__ABOUT THIS TASK__
What you return should be the lines from the first line of the records below through the line holding "decimal digit. -/", unchanged.

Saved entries

-------

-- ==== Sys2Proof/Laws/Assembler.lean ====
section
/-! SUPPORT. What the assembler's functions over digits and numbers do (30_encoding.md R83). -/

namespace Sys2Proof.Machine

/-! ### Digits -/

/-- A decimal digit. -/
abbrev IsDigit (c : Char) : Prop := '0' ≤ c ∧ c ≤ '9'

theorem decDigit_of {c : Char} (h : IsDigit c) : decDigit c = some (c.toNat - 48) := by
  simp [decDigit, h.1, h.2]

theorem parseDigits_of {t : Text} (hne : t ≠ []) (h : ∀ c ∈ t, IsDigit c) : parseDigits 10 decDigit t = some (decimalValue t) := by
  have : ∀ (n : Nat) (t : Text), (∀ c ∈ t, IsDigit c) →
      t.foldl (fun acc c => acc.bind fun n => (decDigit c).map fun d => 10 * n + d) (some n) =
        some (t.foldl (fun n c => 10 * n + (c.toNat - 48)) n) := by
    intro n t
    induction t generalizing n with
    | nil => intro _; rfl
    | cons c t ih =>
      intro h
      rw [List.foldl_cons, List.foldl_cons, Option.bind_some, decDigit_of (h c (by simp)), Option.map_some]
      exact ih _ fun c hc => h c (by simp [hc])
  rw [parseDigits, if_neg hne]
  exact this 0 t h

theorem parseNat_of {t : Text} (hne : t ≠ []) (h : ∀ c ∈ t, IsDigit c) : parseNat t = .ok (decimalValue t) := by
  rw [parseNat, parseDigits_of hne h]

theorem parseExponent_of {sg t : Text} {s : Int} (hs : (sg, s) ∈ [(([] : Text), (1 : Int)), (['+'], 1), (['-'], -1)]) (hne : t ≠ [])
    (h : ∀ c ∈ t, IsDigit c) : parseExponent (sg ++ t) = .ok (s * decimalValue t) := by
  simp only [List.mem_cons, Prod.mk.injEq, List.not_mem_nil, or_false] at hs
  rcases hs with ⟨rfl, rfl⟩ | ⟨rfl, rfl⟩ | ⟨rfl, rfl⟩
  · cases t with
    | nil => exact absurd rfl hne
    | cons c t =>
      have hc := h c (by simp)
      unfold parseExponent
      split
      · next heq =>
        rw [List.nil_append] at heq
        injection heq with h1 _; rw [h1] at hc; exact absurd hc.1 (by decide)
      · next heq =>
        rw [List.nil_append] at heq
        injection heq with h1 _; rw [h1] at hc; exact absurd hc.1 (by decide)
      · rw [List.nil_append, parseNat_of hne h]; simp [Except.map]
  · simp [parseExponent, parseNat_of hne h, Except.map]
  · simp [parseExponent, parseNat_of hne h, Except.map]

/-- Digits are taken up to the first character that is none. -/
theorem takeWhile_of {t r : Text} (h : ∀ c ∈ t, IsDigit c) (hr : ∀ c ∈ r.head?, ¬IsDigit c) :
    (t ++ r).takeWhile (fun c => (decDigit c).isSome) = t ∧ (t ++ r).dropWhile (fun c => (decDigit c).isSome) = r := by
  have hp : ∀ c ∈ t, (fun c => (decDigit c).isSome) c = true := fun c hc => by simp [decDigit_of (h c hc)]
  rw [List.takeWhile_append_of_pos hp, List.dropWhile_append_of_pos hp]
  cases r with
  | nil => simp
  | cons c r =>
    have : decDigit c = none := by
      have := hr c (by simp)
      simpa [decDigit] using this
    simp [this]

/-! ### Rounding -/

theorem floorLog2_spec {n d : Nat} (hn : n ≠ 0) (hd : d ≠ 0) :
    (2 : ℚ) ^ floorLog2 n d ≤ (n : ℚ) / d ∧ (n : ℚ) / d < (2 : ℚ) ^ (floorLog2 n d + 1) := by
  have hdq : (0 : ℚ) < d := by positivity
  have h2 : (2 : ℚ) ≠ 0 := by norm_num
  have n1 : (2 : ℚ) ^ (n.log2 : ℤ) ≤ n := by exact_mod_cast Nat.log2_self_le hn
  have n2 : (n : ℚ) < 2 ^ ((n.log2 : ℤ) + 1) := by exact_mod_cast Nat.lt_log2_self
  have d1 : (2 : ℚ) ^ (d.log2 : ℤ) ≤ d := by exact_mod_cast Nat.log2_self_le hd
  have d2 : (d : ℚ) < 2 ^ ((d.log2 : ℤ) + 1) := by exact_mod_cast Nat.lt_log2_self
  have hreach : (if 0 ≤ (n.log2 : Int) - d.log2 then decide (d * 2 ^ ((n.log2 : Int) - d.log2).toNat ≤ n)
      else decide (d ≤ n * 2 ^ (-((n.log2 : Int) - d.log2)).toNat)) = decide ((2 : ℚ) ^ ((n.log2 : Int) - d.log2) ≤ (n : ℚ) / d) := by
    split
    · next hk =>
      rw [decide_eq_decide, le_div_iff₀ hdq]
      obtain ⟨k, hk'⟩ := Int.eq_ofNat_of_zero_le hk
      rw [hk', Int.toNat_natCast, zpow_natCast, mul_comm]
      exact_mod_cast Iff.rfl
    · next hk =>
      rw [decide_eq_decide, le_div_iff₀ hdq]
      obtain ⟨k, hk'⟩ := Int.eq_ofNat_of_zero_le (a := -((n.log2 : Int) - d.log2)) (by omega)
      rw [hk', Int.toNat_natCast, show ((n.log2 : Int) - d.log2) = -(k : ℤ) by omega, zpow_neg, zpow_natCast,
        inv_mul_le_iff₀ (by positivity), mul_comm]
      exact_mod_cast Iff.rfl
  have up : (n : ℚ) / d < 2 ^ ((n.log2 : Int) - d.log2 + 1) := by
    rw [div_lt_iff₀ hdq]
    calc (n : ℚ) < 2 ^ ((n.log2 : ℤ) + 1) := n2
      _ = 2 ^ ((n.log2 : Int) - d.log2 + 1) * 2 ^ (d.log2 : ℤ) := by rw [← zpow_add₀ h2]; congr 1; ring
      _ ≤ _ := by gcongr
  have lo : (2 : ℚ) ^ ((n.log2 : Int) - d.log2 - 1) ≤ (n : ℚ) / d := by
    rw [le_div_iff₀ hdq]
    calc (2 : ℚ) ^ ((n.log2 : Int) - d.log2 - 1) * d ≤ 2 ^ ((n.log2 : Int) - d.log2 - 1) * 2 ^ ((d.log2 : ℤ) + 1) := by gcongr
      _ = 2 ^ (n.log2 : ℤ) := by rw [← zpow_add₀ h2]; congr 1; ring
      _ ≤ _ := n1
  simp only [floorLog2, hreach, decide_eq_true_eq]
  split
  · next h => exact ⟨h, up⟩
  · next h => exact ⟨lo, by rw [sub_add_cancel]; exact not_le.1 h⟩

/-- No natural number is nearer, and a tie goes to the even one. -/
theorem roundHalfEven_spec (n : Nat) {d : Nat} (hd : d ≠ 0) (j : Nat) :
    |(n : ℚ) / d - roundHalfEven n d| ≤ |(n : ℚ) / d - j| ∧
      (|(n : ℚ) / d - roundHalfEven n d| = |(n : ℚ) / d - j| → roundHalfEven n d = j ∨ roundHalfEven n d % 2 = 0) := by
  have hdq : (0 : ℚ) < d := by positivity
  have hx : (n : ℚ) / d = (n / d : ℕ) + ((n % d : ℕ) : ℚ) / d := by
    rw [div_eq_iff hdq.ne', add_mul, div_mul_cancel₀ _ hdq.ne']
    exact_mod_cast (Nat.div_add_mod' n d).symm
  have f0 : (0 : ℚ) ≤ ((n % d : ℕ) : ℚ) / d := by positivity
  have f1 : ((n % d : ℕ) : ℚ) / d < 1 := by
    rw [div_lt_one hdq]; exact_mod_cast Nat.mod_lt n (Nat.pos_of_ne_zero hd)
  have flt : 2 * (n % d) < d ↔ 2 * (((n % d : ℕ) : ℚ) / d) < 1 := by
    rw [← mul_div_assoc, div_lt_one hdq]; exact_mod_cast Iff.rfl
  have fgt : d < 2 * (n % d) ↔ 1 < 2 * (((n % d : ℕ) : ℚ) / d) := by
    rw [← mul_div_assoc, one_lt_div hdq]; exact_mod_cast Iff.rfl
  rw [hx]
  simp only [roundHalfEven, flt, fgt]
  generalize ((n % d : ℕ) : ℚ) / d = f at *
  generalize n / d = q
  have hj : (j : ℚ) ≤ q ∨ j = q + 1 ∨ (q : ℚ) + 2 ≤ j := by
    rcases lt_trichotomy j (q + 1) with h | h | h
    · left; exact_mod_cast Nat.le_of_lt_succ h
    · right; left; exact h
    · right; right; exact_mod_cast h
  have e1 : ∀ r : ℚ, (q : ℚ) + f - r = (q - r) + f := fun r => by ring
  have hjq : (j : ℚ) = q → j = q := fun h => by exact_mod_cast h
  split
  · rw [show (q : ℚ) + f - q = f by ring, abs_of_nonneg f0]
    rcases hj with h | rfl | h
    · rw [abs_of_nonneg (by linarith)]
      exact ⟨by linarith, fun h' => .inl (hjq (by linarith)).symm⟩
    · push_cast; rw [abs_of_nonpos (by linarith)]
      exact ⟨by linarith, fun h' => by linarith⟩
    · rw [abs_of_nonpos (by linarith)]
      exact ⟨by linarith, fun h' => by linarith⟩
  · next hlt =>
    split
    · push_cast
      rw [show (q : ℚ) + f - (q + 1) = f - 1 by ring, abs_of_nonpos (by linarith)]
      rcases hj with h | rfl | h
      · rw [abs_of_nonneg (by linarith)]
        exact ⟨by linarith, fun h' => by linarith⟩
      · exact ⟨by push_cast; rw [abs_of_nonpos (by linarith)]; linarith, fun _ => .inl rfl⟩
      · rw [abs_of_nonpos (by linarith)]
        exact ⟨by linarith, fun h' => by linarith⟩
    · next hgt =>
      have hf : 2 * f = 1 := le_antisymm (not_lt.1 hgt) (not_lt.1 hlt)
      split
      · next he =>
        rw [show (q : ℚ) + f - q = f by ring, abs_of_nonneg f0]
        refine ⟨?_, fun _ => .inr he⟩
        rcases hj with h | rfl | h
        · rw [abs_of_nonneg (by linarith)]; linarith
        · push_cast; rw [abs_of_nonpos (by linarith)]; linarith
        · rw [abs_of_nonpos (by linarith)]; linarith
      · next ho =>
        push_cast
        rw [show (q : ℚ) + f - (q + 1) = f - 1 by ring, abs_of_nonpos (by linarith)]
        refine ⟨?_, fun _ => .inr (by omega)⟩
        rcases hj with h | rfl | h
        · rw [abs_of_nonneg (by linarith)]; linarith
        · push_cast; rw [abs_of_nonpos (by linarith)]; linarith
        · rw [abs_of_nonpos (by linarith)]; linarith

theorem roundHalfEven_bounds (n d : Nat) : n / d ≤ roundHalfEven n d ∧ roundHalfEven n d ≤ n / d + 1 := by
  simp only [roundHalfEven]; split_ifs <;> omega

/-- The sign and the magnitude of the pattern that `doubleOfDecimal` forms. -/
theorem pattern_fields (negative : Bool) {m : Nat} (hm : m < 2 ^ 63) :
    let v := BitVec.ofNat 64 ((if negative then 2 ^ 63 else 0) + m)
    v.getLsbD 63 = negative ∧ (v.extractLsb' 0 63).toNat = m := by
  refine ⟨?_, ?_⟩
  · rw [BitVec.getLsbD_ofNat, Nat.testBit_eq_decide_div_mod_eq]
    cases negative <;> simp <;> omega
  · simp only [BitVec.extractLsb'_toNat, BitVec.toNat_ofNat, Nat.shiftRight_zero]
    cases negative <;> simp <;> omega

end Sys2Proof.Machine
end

-------

__SOLVED EXERCISE__
-- ==== Sys2Proof/Laws/Assembler.lean ====
section
/-! SUPPORT. What the assembler's functions over digits and numbers do (30_encoding.md R83). -/

namespace Sys2Proof.Machine

/-! ### Digits -/

/-- A decimal digit. -/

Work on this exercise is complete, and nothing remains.